I remember vividly some of your fears. Let me reassure you. You WILL find time to have very unique and personal relationships with each of them. It gets easier to carve out special one on one time related to their own interests.
And all those tears you are shedding in your worry over P and his achievement of developmental milestones? He never had to get those AFOs. He is reading chapter books and just today he rode 100 yards on a big boy bike without training wheels.
So take a deep breath. Trust God to complete the good work He began in the creation of these little lives within your womb and hold on. This is one amazing ride!
4 comments:
I love this post, and I loved your most recent post about your Wednesday night girls. I'm always eager to hear what you're studying with them, because I volunteer in a ministry that serves young women who work as exotic dancers.

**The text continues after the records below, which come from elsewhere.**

/-! ## writeReg -/

@[simp] theorem writeReg_instrBase (r : RegIdx) (v : Word) (s : State) : (writeReg r v s).instrBase = s.instrBase := rfl
@[simp] theorem writeReg_pc (r : RegIdx) (v : Word) (s : State) : (writeReg r v s).pc = s.pc := rfl
@[simp] theorem writeReg_x (r : RegIdx) (v : Word) (s : State) : (writeReg r v s).x = s.x.set r.toNat v r.isLt := rfl
@[simp] theorem writeReg_mem (r : RegIdx) (v : Word) (s : State) : (writeReg r v s).mem = s.mem := rfl
@[simp] theorem writeReg_imem (r : RegIdx) (v : Word) (s : State) : (writeReg r v s).imem = s.imem := rfl
@[simp] theorem writeReg_preIssue (r : RegIdx) (v : Word) (s : State) : (writeReg r v s).preIssue = s.preIssue := rfl
@[simp] theorem writeReg_preALU (r : RegIdx) (v : Word) (s : State) : (writeReg r v s).preALU = s.preALU := rfl
@[simp] theorem writeReg_postALU (r : RegIdx) (v : Word) (s : State) : (writeReg r v s).postALU = s.postALU := rfl
@[simp] theorem writeReg_preMEM (r : RegIdx) (v : Word) (s : State) : (writeReg r v s).preMEM = s.preMEM := rfl
@[simp] theorem writeReg_postMEM (r : RegIdx) (v : Word) (s : State) : (writeReg r v s).postMEM = s.postMEM := rfl
@[simp] theorem writeReg_lastPreIssue (r : RegIdx) (v : Word) (s : State) : (writeReg r v s).lastPreIssue = s.lastPreIssue := rfl
@[simp] theorem writeReg_rrtc (r : RegIdx) (v : Word) (s : State) : (writeReg r v s).rrtc = s.rrtc := rfl
@[simp] theorem writeReg_rrtn (r : RegIdx) (v : Word) (s : State) : (writeReg r v s).rrtn = s.rrtn := rfl
@[simp] theorem writeReg_waiting (r : RegIdx) (v : Word) (s : State) : (writeReg r v s).waiting = s.waiting := rfl
@[simp] theorem writeReg_resolved (r : RegIdx) (v : Word) (s : State) : (writeReg r v s).resolved = s.resolved := rfl
@[simp] theorem writeReg_cycle (r : RegIdx) (v : Word) (s : State) : (writeReg r v s).cycle = s.cycle := rfl
@[simp] theorem writeReg_status (r : RegIdx) (v : Word) (s : State) : (writeReg r v s).status = s.status := rfl
@[simp] theorem writeReg_notices (r : RegIdx) (v : Word) (s : State) : (writeReg r v s).notices = s.notices := rfl
@[simp] theorem writeReg_active (r : RegIdx) (v : Word) (s : State) : (writeReg r v s).active = s.active := rfl

/-! ## reserve -/

@[simp] theorem reserve_instrBase (r : RegIdx) (a : Word) (s : State) : (reserve r a s).instrBase = s.instrBase := rfl
@[simp] theorem reserve_pc (r : RegIdx) (a : Word) (s : State) : (reserve r a s).pc = s.pc := rfl
@[simp] theorem reserve_x (r : RegIdx) (a : Word) (s : State) : (reserve r a s).x = s.x := rfl
@[simp] theorem reserve_mem (r : RegIdx) (a : Word) (s : State) : (reserve r a s).mem = s.mem := rfl
@[simp] theorem reserve_imem (r : RegIdx) (a : Word) (s : State) : (reserve r a s).imem = s.imem := rfl
@[simp] theorem reserve_preIssue (r : RegIdx) (a : Word) (s : State) : (reserve r a s).preIssue = s.preIssue := rfl
@[simp] theorem reserve_preALU (r : RegIdx) (a : Word) (s : State) : (reserve r a s).preALU = s.preALU := rfl
@[simp] theorem reserve_postALU (r : RegIdx) (a : Word) (s : State) : (reserve r a s).postALU = s.postALU := rfl
@[simp] theorem reserve_preMEM (r : RegIdx) (a : Word) (s : State) : (reserve r a s).preMEM = s.preMEM := rfl
@[simp] theorem reserve_postMEM (r : RegIdx) (a : Word) (s : State) : (reserve r a s).postMEM = s.postMEM := rfl
@[simp] theorem reserve_lastPreIssue (r : RegIdx) (a : Word) (s : State) : (reserve r a s).lastPreIssue = s.lastPreIssue := rfl
@[simp] theorem reserve_rrtc (r : RegIdx) (a : Word) (s : State) : (reserve r a s).rrtc = s.rrtc := rfl
@[simp] theorem reserve_rrtn (r : RegIdx) (a : Word) (s : State) : (reserve r a s).rrtn = s.rrtn.set r.toNat (some a) r.isLt := rfl
@[simp] theorem reserve_waiting (r : RegIdx) (a : Word) (s : State) : (reserve r a s).waiting = s.waiting := rfl
@[simp] theorem reserve_resolved (r : RegIdx) (a : Word) (s : State) : (reserve r a s).resolved = s.resolved := rfl
@[simp] theorem reserve_cycle (r : RegIdx) (a : Word) (s : State) : (reserve r a s).cycle = s.cycle := rfl
@[simp] theorem reserve_status (r : RegIdx) (a : Word) (s : State) : (reserve r a s).status = s.status := rfl
@[simp] theorem reserve_notices (r : RegIdx) (a : Word) (s : State) : (reserve r a s).notices = s.notices := rfl
@[simp] theorem reserve_active (r : RegIdx) (a : Word) (s : State) : (reserve r a s).active = s.active := rfl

Your girls and my girls share many of the same backgrounds, and it always gives me hope to hear what you're doing. I hope we both have some fantastic surprises waiting for us in heaven -- that we get to worship with these girls that so many people write off.
Nancy
I have to thank you. I have read your blog for a couple of years now. Your blog always speaks to me but recently it's as if you know exactly what I need to hear. Thank you...
I have a cure for "I am bored". My dad used to make us clean out the garage if we said that. I know they are too young to clean out the garage, but my kids only get about half of that sentence out before they quickly clamp their mouths. They know that if it slips out they will be given a "job" to ease their boredom. Funny, but it works! I love your entries and I also wish I could write myself a note for 13 years ago. It would be FULL of "this too shall pass"!
How great that you realize the need for your children to realize that you need Jesus too. I think it can be easy as authority figures to try to act like we have it all together, but it's so much more powerful for children to see that we need Christ too and that we struggle.